Adrien Olama 1, Jean-Michel Dogné 1,2, Happy Phanio Djokoto 1, Grace Shalom Govere 1,2, Hélène Haguet 1, Lisa Hanquet 1, Camille Massaux 1, Lisa Wellin 1, Flora Musuamba Tshinanu 1,2
1 University of Namur (Namur, Belgium), 2 Belgian Federal Agency for Medicines and Health Products (Brussels, Belgium)
Introduction/Objectives: Intranasal delivery is widely used for rapidly acting analgesics in emergency and perioperative settings. Lipophilic weak bases such as ketamine and fentanyl derivatives exhibit physicochemical and pharmacokinetic properties compatible with rapid nasal absorption, including high membrane permeability and fast central nervous system penetration [1]. However, explicit nasal physiologically based pharmacokinetic (PBPK) models typically require detailed information on regional deposition, mucociliary clearance, formulation attributes, and device performance, which is often unavailable in early development.
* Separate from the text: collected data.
-- ==== Sys2Proof/Machine/Ports.lean ====
section
/-! DEFINITION. The ports of R34 that are outputs of the state. The inputs `req_valid` and `req_word` are the list
`requests`; `per_tx_ready`, `per_xfer_complete` and `per_rxdata` are `env`. -/

namespace Sys2Proof.Machine

/-- `req_ready`: the block accepts a request, "equal to `s.phase = Idle`" (R34). -/
def reqReady (s : State) : Bool := decide (s.phase = .idle)

/-- `req_valid`: a request word is offered (R34). -/
def reqValid (s : State) : Bool := !s.requests.isEmpty

/-- `resp_valid`: the current operation has ended (R34). -/
def respValid (s : State) : Bool := s.resp.isSome

/-- Reading `resp_data`: refused where the response has no value, or there is none (R34, R76, U16; log 14). -/
def readRespData (s : State) : Except Refusal Byte :=
  match s.resp with
  | some (.byte v) => .ok v
  | some .noValue => .error .noResponseData
  | none => .error .noResponseData

/-- `diag_code` (R34, R141). -/
def diagCodePort (s : State) : BitVec 2 := diagCode s.diag

/-- `per_txdata` with its strobe: the byte that the step from this state pushes, none where it pushes none (R34, R104;
log 25). -/
def perTxData (c : Config) (s : State) : Option Byte :=
  match s.phase with
  | .waitTx op k _ => if s.upcoming .txReady 0 then some (sub c op k).tx else none
  | .waitDone _ _ _ => none
  | .idle => none

/-- The level of an abstract chip-select value (R22). -/
def csLevel (c : Config) : ChipSelect → Level
  | .asserted => c.csActiveLevel
  | .released => c.csActiveLevel.opposite

/-- The chip-select pin: at `CS_ACTIVE_LEVEL` when asserted (R34), and unspecified until the platform configures the bus
(R181; log 15). -/
def readCsPin (c : Config) (s : State) : Except Refusal Level :=
  if s.configured then .ok (csLevel c s.cs) else .error .lineUnspecified

/-! ## The serial clock

No port of the block's own, but a line of the bus (R32, R33). -/

/-- The event is a byte pushed. -/
def isByteOut : BusEvent → Bool
  | .byteOut _ => true
  | .frameStart => false
  | .byteIn _ => false
  | .frameEnd => false

/-- The event is a byte read. -/
def isByteIn : BusEvent → Bool
  | .byteIn _ => true
  | .frameStart => false
  | .byteOut _ => false
  | .frameEnd => false

/-- No byte is shifting, as far as the events tell: each byte pushed was followed by one read (R60, R112). After a byte that
was pushed and never read the exchange may still be going on (R61). -/
def wireQuiet (h : List BusEvent) : Bool := h.countP isByteOut == h.countP isByteIn

/-- The level of `SCK`: "unspecified until the platform configures the bus; after that, `SCK` idles low" (R181), so low
whenever no byte is shifting (R33), and while one may be, a free value (R112; log 15, 27). -/
def readSck (s : State) : Except Refusal Level :=
  if s.configured then
    .ok (if wireQuiet s.hist then Config.sckIdle else Config.freeSck s.hist s.env.samples)
  else .error .lineUnspecified

/-! ## All outputs -/

/-- The output ports together. -/
structure Outputs where
  reqReady : Bool
  respValid : Bool
  respData : Except Refusal Byte
  diagCode : BitVec 2
  perTxData : Option Byte
  csPin : Except Refusal Level
deriving Repr

/-- The output ports of a state (R34). -/
def outputs (c : Config) (s : State) : Outputs :=
  { reqReady := reqReady s
    respValid := respValid s
    respData := readRespData s
    diagCode := diagCodePort s
    perTxData := perTxData c s
    csPin := readCsPin c s }

end Sys2Proof.Machine
end

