-- ==== Sys2Proof/Laws/Frame.lean ====
section
/-! SUPPORT. What the sequencer's actions leave alone, and what they add: one lemma a field, for the next part of an
operation, for the two sampling actions, and for a step. -/

namespace Sys2Proof.Machine

open Sys2Proof.Safety

/-! ## The next part of an operation -/

@[simp] theorem nextPart_configured (op : BusOp) (k : Fin 2) (r : Byte) (s : State) :
    (nextPart op k r s).configured = s.configured := by
  unfold nextPart; split <;> simp [csAssert_eq]

@[simp] theorem nextPart_requests (op : BusOp) (k : Fin 2) (r : Byte) (s : State) :
    (nextPart op k r s).requests = s.requests := by
  unfold nextPart; split <;> simp [csAssert_eq]

@[simp] theorem nextPart_diag (op : BusOp) (k : Fin 2) (r : Byte) (s : State) :
    (nextPart op k r s).diag = s.diag := by
  unfold nextPart; split <;> simp [csAssert_eq]

@[simp] theorem nextPart_env (op : BusOp) (k : Fin 2) (r : Byte) (s : State) :
    (nextPart op k r s).env = s.env := by
  unfold nextPart; split <;> simp [csAssert_eq]

theorem nextPart_hist (op : BusOp) (k : Fin 2) (r : Byte) (s : State) :
    (nextPart op k r s).hist = s.hist ++ if hasNext op k then frameOpening s.cs else [] := by
  unfold nextPart; split <;> simp [csAssert_eq]

/-- The next part delivers nothing and is not Idle, or delivers one response in Idle. -/
theorem nextPart_response (op : BusOp) (k : Fin 2) (r : Byte) (s : State) :
    ((nextPart op k r s).resp = s.resp ∧ (nextPart op k r s).reports = s.reports ∧
      (nextPart op k r s).phase ≠ .idle) ∨
    ∃ x, (nextPart op k r s).resp = some x ∧ (nextPart op k r s).reports = s.reports ++ [x] ∧
      (nextPart op k r s).phase = .idle := by
  unfold nextPart; split <;> simp [csAssert_eq]

/-! ## A sub-transfer that has a next one -/

/-- A part with a next one is the first of two, and holds. -/
theorem hasNext_spec (c : Config) {op : BusOp} {k : Fin 2} (h : hasNext op k = true) :
    k = 0 ∧ (sub c op k).hold = true ∧ twoParts op = true := by
  cases op <;> simp [hasNext] at h <;> simp [h, sub, twoParts]

theorem hasNext_zero (op : BusOp) : hasNext op 0 = twoParts op := by
  cases op <;> rfl

theorem hasNext_one (op : BusOp) : hasNext op 1 = false := by
  cases op <;> rfl

/-! ## The sampling actions -/

theorem sampleTx_configured (c : Config) (op : BusOp) (k : Fin 2) (n : Nat) (s : State) :
    (sampleTx c op k n s).configured = s.configured := by
  obtain h | ⟨_, h⟩ | ⟨_, h⟩ := sampleTx_cases c op k n s <;> simp [h, timeoutExit_eq]

theorem sampleDone_configured (c : Config) (op : BusOp) (k : Fin 2) (n : Nat) (s : State) :
    (sampleDone c op k n s).configured = s.configured := by
  obtain h | ⟨_, h⟩ | ⟨_, h⟩ := sampleDone_cases c op k n s <;> simp [h, timeoutExit_eq, successExit_eq]

theorem sampleTx_requests (c : Config) (op : BusOp) (k : Fin 2) (n : Nat) (s : State) :
    (sampleTx c op k n s).requests = s.requests := by
  obtain h | ⟨_, h⟩ | ⟨_, h⟩ := sampleTx_cases c op k n s <;> simp [h, timeoutExit_eq]

theorem sampleDone_requests (c : Config) (op : BusOp) (k : Fin 2) (n : Nat) (s : State) :
    (sampleDone c op k n s).requests = s.requests := by
  obtain h | ⟨_, h⟩ | ⟨_, h⟩ := sampleDone_cases c op k n s <;> simp [h, timeoutExit_eq, successExit_eq]

/-- Each sampling action makes one sample. -/
theorem sampleTx_samples (c : Config) (op : BusOp) (k : Fin 2) (n : Nat) (s : State) :
    (sampleTx c op k n s).env.samples = s.env.samples + 1 := by
  obtain h | ⟨_, h⟩ | ⟨_, h⟩ := sampleTx_cases c op k n s <;> simp [h, timeoutExit_eq]

theorem sampleDone_samples (c : Config) (op : BusOp) (k : Fin 2) (n : Nat) (s : State) :
    (sampleDone c op k n s).env.samples = s.env.samples + 1 := by
  obtain h | ⟨_, h⟩ | ⟨_, h⟩ := sampleDone_cases c op k n s <;> simp [h, timeoutExit_eq, successExit_eq]

theorem sampleTx_response (c : Config) (op : BusOp) (k : Fin 2) (n : Nat) (s : State) :
    ((sampleTx c op k n s).resp = s.resp ∧ (sampleTx c op k n s).reports = s.reports ∧
      (sampleTx c op k n s).phase ≠ .idle) ∨
    ∃ x, (sampleTx c op k n s).resp = some x ∧ (sampleTx c op k n s).reports = s.reports ++ [x] ∧
      (sampleTx c op k n s).phase = .idle := by
  obtain h | ⟨_, h⟩ | ⟨_, h⟩ := sampleTx_cases c op k n s <;> rw [h]
  · simp
  · simp
  · simpa [timeoutExit_eq] using nextPart_response op k Config.sentinel
      (timeoutExit c .txPathFull (sub c op k).hold (sample .txReady s).2)

theorem sampleDone_response (c : Config) (op : BusOp) (k : Fin 2) (n : Nat) (s : State) :
    ((sampleDone c op k n s).resp = s.resp ∧ (sampleDone c op k n s).reports = s.reports ∧
      (sampleDone c op k n s).phase ≠ .idle) ∨
    ∃ x, (sampleDone c op k n s).resp = some x ∧ (sampleDone c op k n s).reports = s.reports ++ [x] ∧
      (sampleDone c op k n s).phase = .idle := by
  obtain h | ⟨_, h⟩ | ⟨_, h⟩ := sampleDone_cases c op k n s <;> rw [h]
  · simpa [successExit_eq] using nextPart_response op k (sample .xferComplete s).2.upcomingByte
      (successExit c (sub c op k) (readRxData (sample .xferComplete s).2).2)
  · simp
  · simpa [timeoutExit_eq] using nextPart_response op k Config.sentinel
      (timeoutExit c .transferIncomplete (sub c op k).hold (sample .xferComplete s).2)

/-- The events a timeout adds before the next part. -/
theorem timeout_hist (c : Config) (op : BusOp) (k : Fin 2) (cause : Cause) (f : Flag) (r : Byte) (s : State) :
    ∃ es, (nextPart op k r (timeoutExit c cause (sub c op k).hold (sample f s).2)).hist = s.hist ++ es ∧
      es.length ≤ 2 ∧ ∀ v, es ≠ [.byteOut v] := by
  simp only [nextPart_hist, timeoutExit_eq, sample_hist, sample_cs, List.append_assoc]
  refine ⟨_, rfl, ?_, fun v => ?_⟩ <;>
    rcases s.cs with _ | _ <;> cases timeoutReleases c (sub c op k).hold <;> cases hasNext op k <;>
    simp [frameClosing, frameOpening]

/-- What a sample of transmit-ready adds to the history: at most two events, and a byte out alone exactly on true. -/
theorem sampleTx_hist (c : Config) (op : BusOp) (k : Fin 2) (n : Nat) (s : State) :
    ∃ es, (sampleTx c op k n s).hist = s.hist ++ es ∧ es.length ≤ 2 ∧
      ∀ v, es = [.byteOut v] ↔ s.upcoming .txReady 0 = true ∧ v = (sub c op k).tx := by
  cases hu : s.upcoming .txReady 0
  · by_cases hn : n + 1 = c.spinMax
    · rw [sampleTx_timeout op k hu hn]
      obtain ⟨es, h1, h2, h3⟩ := timeout_hist c op k .txPathFull .txReady Config.sentinel s
      exact ⟨es, h1, h2, fun v => by simp [h3 v]⟩
    · rw [sampleTx_again op k hu hn]
      exact ⟨[], by simp, by simp, by simp⟩
  · rw [sampleTx_ready c op k n hu]
    exact ⟨[.byteOut (sub c op k).tx], by simp, by simp, fun v => by simp [eq_comm]⟩

/-- What a sample of transfer-complete adds to the history: at most two events, and no byte out. -/
theorem sampleDone_hist (c : Config) (op : BusOp) (k : Fin 2) (n : Nat) (s : State) :
    ∃ es, (sampleDone c op k n s).hist = s.hist ++ es ∧ es.length ≤ 2 ∧ ∀ v, es ≠ [.byteOut v] := by
  obtain h | ⟨_, h⟩ | ⟨_, h⟩ := sampleDone_cases c op k n s <;> rw [h]
  · cases hh : hasNext op k
    · simp only [nextPart_hist, successExit_eq, readRxData_hist, readRxData_cs, sample_hist, sample_cs, hh,
        List.append_assoc]
      refine ⟨_, rfl, ?_, fun v => ?_⟩ <;> rcases s.cs with _ | _ <;> cases (sub c op k).hold <;>
        simp [frameClosing]
    · simp only [nextPart_hist, successExit_eq, readRxData_hist, readRxData_cs, sample_hist, sample_cs, hh,
        (hasNext_spec c hh).2.1, List.append_assoc]
      refine ⟨_, rfl, ?_, fun v => ?_⟩ <;> rcases s.cs with _ | _ <;> simp [frameOpening]
  · exact ⟨[], by simp, by simp, by simp⟩
  · exact timeout_hist c op k .transferIncomplete .xferComplete Config.sentinel s

/-! ## The response port does not matter to a step -/

theorem stepAt_beginStep (c : Config) (s : State) : stepAt c (beginStep s) = stepAt c s := by
  have h : turn (beginStep s) = turn s := by
    obtain ⟨cs, phase, diag, configured, hist, requests, resp, reports, env⟩ := s
    cases phase <;> rfl
  simp only [stepAt, h]

theorem runAt_beginStep (c : Config) {n : Nat} (hn : 0 < n) (s : State) :
    runAt c n (beginStep s) = runAt c n s := by
  obtain ⟨m, rfl⟩ : ∃ m, n = m + 1 := ⟨n - 1, by omega⟩
  cases h : stepAt c s with
  | next t => rw [runAt_succ h, runAt_succ ((stepAt_beginStep c s).trans h)]
  | fault r => exact nomatch r
  | refused r => rw [runAt_refused h, runAt_refused ((stepAt_beginStep c s).trans h)]

end Sys2Proof.Machine
end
Given these data limitations, clearly defining the context of use and establishing model credibility are essential. Model-informed drug development is increasingly integrated into regulatory decision-making, and the recently adopted ICH M15 guideline provides a harmonized framework for defining a context of use and assessing model credibility [2]. The EMA PBPK guideline further emphasizes transparent justification of assumptions, evaluation of predictive performance, and explicit discussion of regulatory applications [3].
The objectives of this work were (i) to develop a parsimonious, fit-for-purpose PBPK framework to predict adult systemic exposure following intranasal administration in data-limited settings and (ii) to evaluate its credibility according to current regulatory expectations.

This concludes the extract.